Aggregation of search data to the level of countries necessarily masks within-country variation in searches by more granular locales, such as states, cities, or regions.
3.
Our method to identify stimulus countries was to restrict our search to official English-language country names. Some people might use the search terms England, Great Britain, United Kingdom, and UK as synonyms for England. Likewise, searches for United States, America, US, and USA, could all be used to identify the United States of America.

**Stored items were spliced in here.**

/-- A member accelerator has lost both ports (08 R234, 14 source 0x0116): class D in each open context, and its
inputs are given up with FENCED. -/
def State.accLost (s : State) (a : Nat) : State :=
  let addr := s.addr - s.addr / 0x4000 * 0x4000 + a
  let loading := s.sch.loading.map (fun (l : Load) => { l with wait := l.wait.filter (fun x => x / 2 != a) })
  let s : State := { s with sch := { s.sch with loading := loading } }
  let s := s.finishLoads
  let s := s.ctxs.foldl (fun s e => if e.2.st == .opened then s.record 1 1 e.1 0x0116 addr else s) s
  (inOrder (fun (e : Nat × Coll) => e.2.desc) s.slots).foldl (fun s e =>
    match (s.membersOf e.2.desc).findIdx? (fun m => m == addr), e.2.nodes.findIdx? (fun n => n.stage == .loc) with
    | some r, some ni => s.abandon e.1 ni [.rank r] false
    | some r, none =>
      (match s.coll e.1 with
        | some c =>
          let k := c.kern.getD Kernel.init
          if memberIndexed c.desc && s.iAmRoot c.desc && (tfind k.rows r).isNone && !k.abandoned.contains r then
            (s.setColl e.1 { c with kern := some { k with abandoned := k.abandoned ++ [r] } }).kernelTry e.1
          else if s.iAmRoot c.desc && c.decided.isNone && (dKind c.desc == kFetch || isKernel (dKind c.desc)) then
            let r := c.root.getD Root.init
            s.setColl e.1 { c with root := some { r with flags := r.flags ||| flFenced } }
          else s
        | none => s)
    | _, _ => s) s

/-! ### The time parent (04 R77) -/

/-- Neighbours heard within the last 2 s. -/
def State.peersNow (s : State) : List (Nat × Peer) := s.irc.peers.filter (fun e => decide (s.clk < e.2.heard + 2000000000))

/-- The neighbour of smallest HOPS, ties to the lower address. -/
def State.bestPeer (s : State) : Option Peer :=
  ((s.peersNow.map Prod.snd).filter (fun q => decide (q.hops < 0xFF))).foldl (fun best q => match best with
    | none => some q
    | some b => if q.hops < b.hops || (q.hops == b.hops && q.addr < b.addr) then some q else some b) none

/-- Parent and HOPS taken from what the neighbours report (04 R77); a master keeps its role. -/
def State.reparent (s : State) : State :=
  if s.irc.master then s
  else match s.bestPeer with
    | some q => { s with irc := { s.irc with parent := q.addr, hops := min 0xFF (q.hops + 1), masterAddr := q.candidate } }
    | none =>
      { s with irc := { s.irc with parent := 0, hops := 0xFF,
                                   noMasterAt := if s.irc.hops = 0xFF then s.irc.noMasterAt else s.clk } }

/-! ### A port goes down, is fenced or held (05 R135, R142; 06 R154, R156; 07 R190, R191) -/

/-- A spare that still trains for a port is free again (05 R137). -/
def State.releaseSpare (s : State) (p : Nat) : State :=
  match (s.paux p).sparing with
  | some i =>
    let k := 256 + (4 * p + i) / 32
    s.setLane k { s.lane k with spared := false, phase := 0 }
  | none => s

Our purpose in restricting our data extraction to official country names was to minimize measurement error (e.g. “America” might refer to the Americas rather than the United States), though it also means that our results should be considered a lower bound for the total searches for countries.
4.
Because Google does not reveal the details of its search algorithms, we cannot say why our data collection gathered a small number of search results that deviated from our target phrase, “Why is [country] so ….”
5.
See sentic.net for details on sentiment analysis. Various methods have been deployed to develop sentiment dictionaries, but the most familiar to social scientists will be ones in which researchers present survey respondents with a list of words or phrases and ask them to evaluate words along one or more dimensions (usually polarity). The aggregate ratings of a word or phrase by survey respondents are used to develop a summary measure of its semantic orientation.
6.
Google searches without matching sentiment scores in the SenticNet lexicon include affected by brexit, badass, behind, biodiverse, british, mountainous, multicultural, often called a quagmire, perverted, targeted by isis, uncivilized, underpopulated, underrated, unexplored, and unpopulated.
7.
Countries excluded from our analysis due to no search data included Antigua and Barbuda, Ascension Island, British Virgin Islands, Cocos (Keeling) Islands, Cook Islands, Federated States of Micronesia, Guadeloupe, Kiribati, Kyrgyzstan, Montenegro, Montserrat, Niue, Norfolk Island, Pitcairn Islands, Helena, Saint Vincent and the Grenadines, Sao Tome and Principe, Timor-Leste, Tokelau, Tristan da Cunha, United States Virgin Islands, and Uzbekistan.